Run through the records and show each line that includes the string "hset".

* **Dataset extract**
**********

/-- The state with the channel of a channel repair parking. -/
def State.parkedFor (s : State) (act : RepairAct) : State :=
  match act with
  | .stackChannel st ch => { s with mem := { s.mem with parked := s.mem.parked ++
      [{ place := .channel st ch, unit := .channel st ch, phase := .pending (some (nextTurn s.time.cycle)) }] } }
  | _ => s

theorem parkedFor_kept (s : State) (act : RepairAct) :
    (s.parkedFor act).regions = s.regions ∧ (s.parkedFor act).cores = s.cores ∧ (s.parkedFor act).host = s.host := by
  cases act with
  | coreSwap l => exact ⟨rfl, rfl, rfl⟩
  | wellRow l k => exact ⟨rfl, rfl, rfl⟩
  | poolRow p k => exact ⟨rfl, rfl, rfl⟩
  | stackChannel st ch => exact ⟨rfl, rfl, rfl⟩

theorem cmdRepair_spec {act : RepairAct} {force : Bool} (hr : r < 8) (hy : s.region? r = some y) (hb : y.busy = false)
    (hp : y.phase = .parked) (ha : s.repairBad y act force = none) :
    ∃ t, s.cmdRepair w r act force = (t, .accepted, []) ∧ Mail s t ∧
      (∃ z, t.region? r = some z ∧ z.num = r ∧ z.phase = .repairing) ∧ t.cores = s.cores ∧
      ∃ z, t.region? r = some z ∧ z.repairing = some act := by
  obtain ⟨hregs, hcores, hhost⟩ := parkedFor_kept s act
  have hp' : (s.parkedFor act).region? r = some y := by rw [State.region?, hregs]; exact hy
  have hset := region?_updRegion_of (f := fun x => { x with repairing := some act }) hp' fun _ => rfl
  obtain ⟨hz, htold, hmail⟩ := awaiting_setPhase hset w 0x0303 .repairing 0
  refine ⟨_, ?_, ?_, ⟨_, hz, (State.region?_num hy :), rfl⟩, htold.coresEq.trans hcores, ⟨_, hz, rfl⟩⟩
  · have hrun : s.cmdRepair w r act force = match s.repairBad y act force with
        | some e => s.refuse e
        | none => ((((s.parkedFor act).updRegion r fun x => { x with repairing := some act }).awaiting r w 0x0303).setPhase r
            .repairing 0, .accepted, []) := by
      unfold State.cmdRepair
      rw [onRegion_of hr hy hb, hp]
      rfl
    rw [hrun, ha]
  · exact (Mail.of_host hhost).trans ((mail_updRegion _ r _).trans hmail)

/-! ### PARK_UNIT (R242) -/

theorem cmdParkUnit_spec {unit : ParkUnit} {pl : ParkPlace} {watch : Option Nat} (hp : s.powered = true)
    (hu : s.unitPlace unit = .ok (pl, watch)) (hn : ∀ e ∈ s.mem.parked, e.place ≠ pl) :
    ∃ t, s.cmdParkUnit w unit true = (t, .accepted, []) ∧ Mail s t ∧ ∃ e n, t.mem.parked = s.mem.parked ++ [e] ∧
      e.place = pl ∧ e.unit = unit ∧ e.phase = .pending n ∧ e.session = w.session ∧ e.seq = w.seq := by
  have hnone : s.mem.parked.find? (fun e => e.place == pl) = none :=
    List.find?_eq_none.mpr fun e he => by simpa using hn e he
  have hrun : s.cmdParkUnit w unit true = ({ s with mem := { s.mem with parked := s.mem.parked ++
      [{ place := pl, unit := unit, phase := .pending (if s.stepsOn unit watch then none else some (nextTurn s.time.cycle))
         watch := watch, since := s.time.cycle, session := w.session, seq := w.seq }] } }, .accepted, []) := by
    unfold State.cmdParkUnit
    rw [hp, hu]
    dsimp only
    rw [hnone]
    rfl
  exact ⟨_, hrun, .of_host rfl, _, _, rfl, rfl, rfl, rfl, rfl, rfl⟩

/-! ### PACE and FAULT_POLICY (R276, R346) -/

theorem putPace_spec (hy : s.region? r = some y) (p i : Nat) :
    ∃ z, (s.putPace r p i).region? r = some z ∧ z.paceP = p ∧ z.paceI = i ∧ z.phase = y.phase := by
  have hset := region?_updRegion_of (f := fun x => { x with paceP := p, paceI := i }) hy fun _ => rfl
  unfold State.putPace
  dsimp only
  rw [hset]
  dsimp only
  generalize Option.getD _ _ = n
  have hrec := region?_updRegion_of (f := fun x => { x with
    runRec := x.runRec.map fun q => { q with paces := q.paces ++ [(n, p, i)] } }) hset fun _ => rfl
  obtain ⟨k, hk⟩ := region?_rearm hrec
  exact ⟨_, hk, rfl, rfl, rfl⟩

theorem cmdPace_spec (hr : r < 8) (hy : s.region? r = some y) (hh : y.hostPace = none)
    (hpi : p = 0 ∧ i = 0 ∨ p ≤ 65535 ∧ 65536 ≤ i ∧ i ≤ 16777216) :
    ∃ t, s.cmdPace r p i = (t, .ok, []) ∧ Mail s t ∧
      ∃ z, t.region? r = some z ∧ z.paceP = p ∧ z.paceI = i ∧ z.phase = y.phase ∧ t.mem = s.mem := by
  have hok : paceOk p i = true := by
    simp only [paceOk, Bool.and_eq_true, Bool.or_eq_true, decide_eq_true_eq, beq_iff_eq]
    omega
  obtain ⟨z, hz, h1, h2, h3⟩ := putPace_spec hy p i
  have hstir := stirred_putPace s r p i
  have hmem : (s.putPace r p i).mem = s.mem := by obtain ⟨_, _, he⟩ := hstir; rw [he]
  refine ⟨_, ?_, hstir.mail, z, hz, h1, h2, h3, hmem⟩
  unfold State.cmdPace State.setPace
  rw [hok, decide_eq_false (by omega), hy]
  dsimp only
  rw [hh]
  rfl

theorem cmdFaultPolicy_spec {k : Nat} {c : FCode} (hr : r < 8) (hy : s.region? r = some y) (hc : fcodeOf k = some c) (hk : k / 16 < 5)
    (hp : p < 3) (hok : policyRegOk (k / 16) (setPolicyField (y.policies.getD (k / 16 - 1) 0) c p) = true)
    (hph : y.phase = .idle ∨ y.phase = .loading) :
    s.cmdFaultPolicy r k p = (s.updRegion r fun x => { x with
      policies := setAt x.policies (k / 16 - 1) (setPolicyField (y.policies.getD (k / 16 - 1) 0) c p) }, .ok, []) := by
  have hbusy : (y.phase != .idle && y.phase != .loading) = false := by
    rcases hph with hph | hph
    · rw [hph]; rfl
    · rw [hph]; rfl
  have hbad : (decide (8 ≤ r) || decide (5 ≤ k / 16) || decide (3 ≤ p)) = false := by
    simp only [Bool.or_eq_false_iff, decide_eq_false_iff_not]
    omega
  unfold State.cmdFaultPolicy
  rw [hc]
  dsimp only
  rw [if_neg (by omega), hbad, if_neg Bool.false_ne_true, hy]
  dsimp only
  rw [hok, hbusy]
  rfl

end Sys2Proof.Machine
end

section
/-! PROOFS. REG_READ, REG_WRITE and DEBUG_ACCESS that are admitted (R317, R333, R337, R338, R385). -/

namespace Sys2Proof.Machine

variable {s t u : State} {w : Who} {g : GA} {loc : RegLoc} {info : RegInfo} {f : ApplyForm} {v l n : Nat}

/-! ### What register writes leave of the host side -/

/-- What is sent is added, the held commands stand, and so does the management harts' restart. -/
structure Awake (s t : State) : Prop where
  mail : Mail s t
  down : t.fw.mgmtDown = s.fw.mgmtDown

theorem Awake.refl (s : State) : Awake s s := ⟨.refl s, rfl⟩

theorem Awake.trans (h : Awake s t) (k : Awake t u) : Awake s u := ⟨h.mail.trans k.mail, k.down.trans h.down⟩

theorem Awake.of_kept (hh : t.host = s.host) (hf : t.fw = s.fw) : Awake s t := ⟨.of_host hh, by rw [hf]⟩

theorem awake_foldl {α : Type} {f : State → α → State} (h : ∀ s x, Awake s (f s x)) (l : List α) (s : State) :
    Awake s (l.foldl f s) := by
  induction l generalizing s with
  | nil => exact Awake.refl s
  | cons x l ih => exact (h s x).trans (ih _)

theorem Spoken.awake (h : Spoken s t) : Awake s t := by
  obtain ⟨_, _, _, _, _, _, _, he⟩ := h.shape
  exact ⟨h.mail, by rw [he]; rfl⟩

theorem Stirred.awake (h : Stirred s t) : Awake s t := by
  obtain ⟨_, _, rfl⟩ := h
  exact .of_kept rfl rfl

theorem awake_raiseFree (s : State) (code : FCode) (cause : Nat) : Awake s (s.raiseFree code cause) := by
  refine ⟨mail_raiseFree s code cause, ?_⟩
  have hcalm := raiseModule_fw { s with time := { s.time with draws := s.time.draws + 1 } } code
    (Config.freeDetail s.time.draws % 2 ^ 32) cause
  exact (congrArg Firmware.mgmtDown hcalm :)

**********

* **Solution for this problem**
  have hset := region?_updRegion_of (f := fun x => { x with repairing := some act }) hp' fun _ => rfl
  obtain ⟨hz, htold, hmail⟩ := awaiting_setPhase hset w 0x0303 .repairing 0
  have hset := region?_updRegion_of (f := fun x => { x with paceP := p, paceI := i }) hy fun _ => rfl
  rw [hset]
    runRec := x.runRec.map fun q => { q with paces := q.paces ++ [(n, p, i)] } }) hset fun _ => rfl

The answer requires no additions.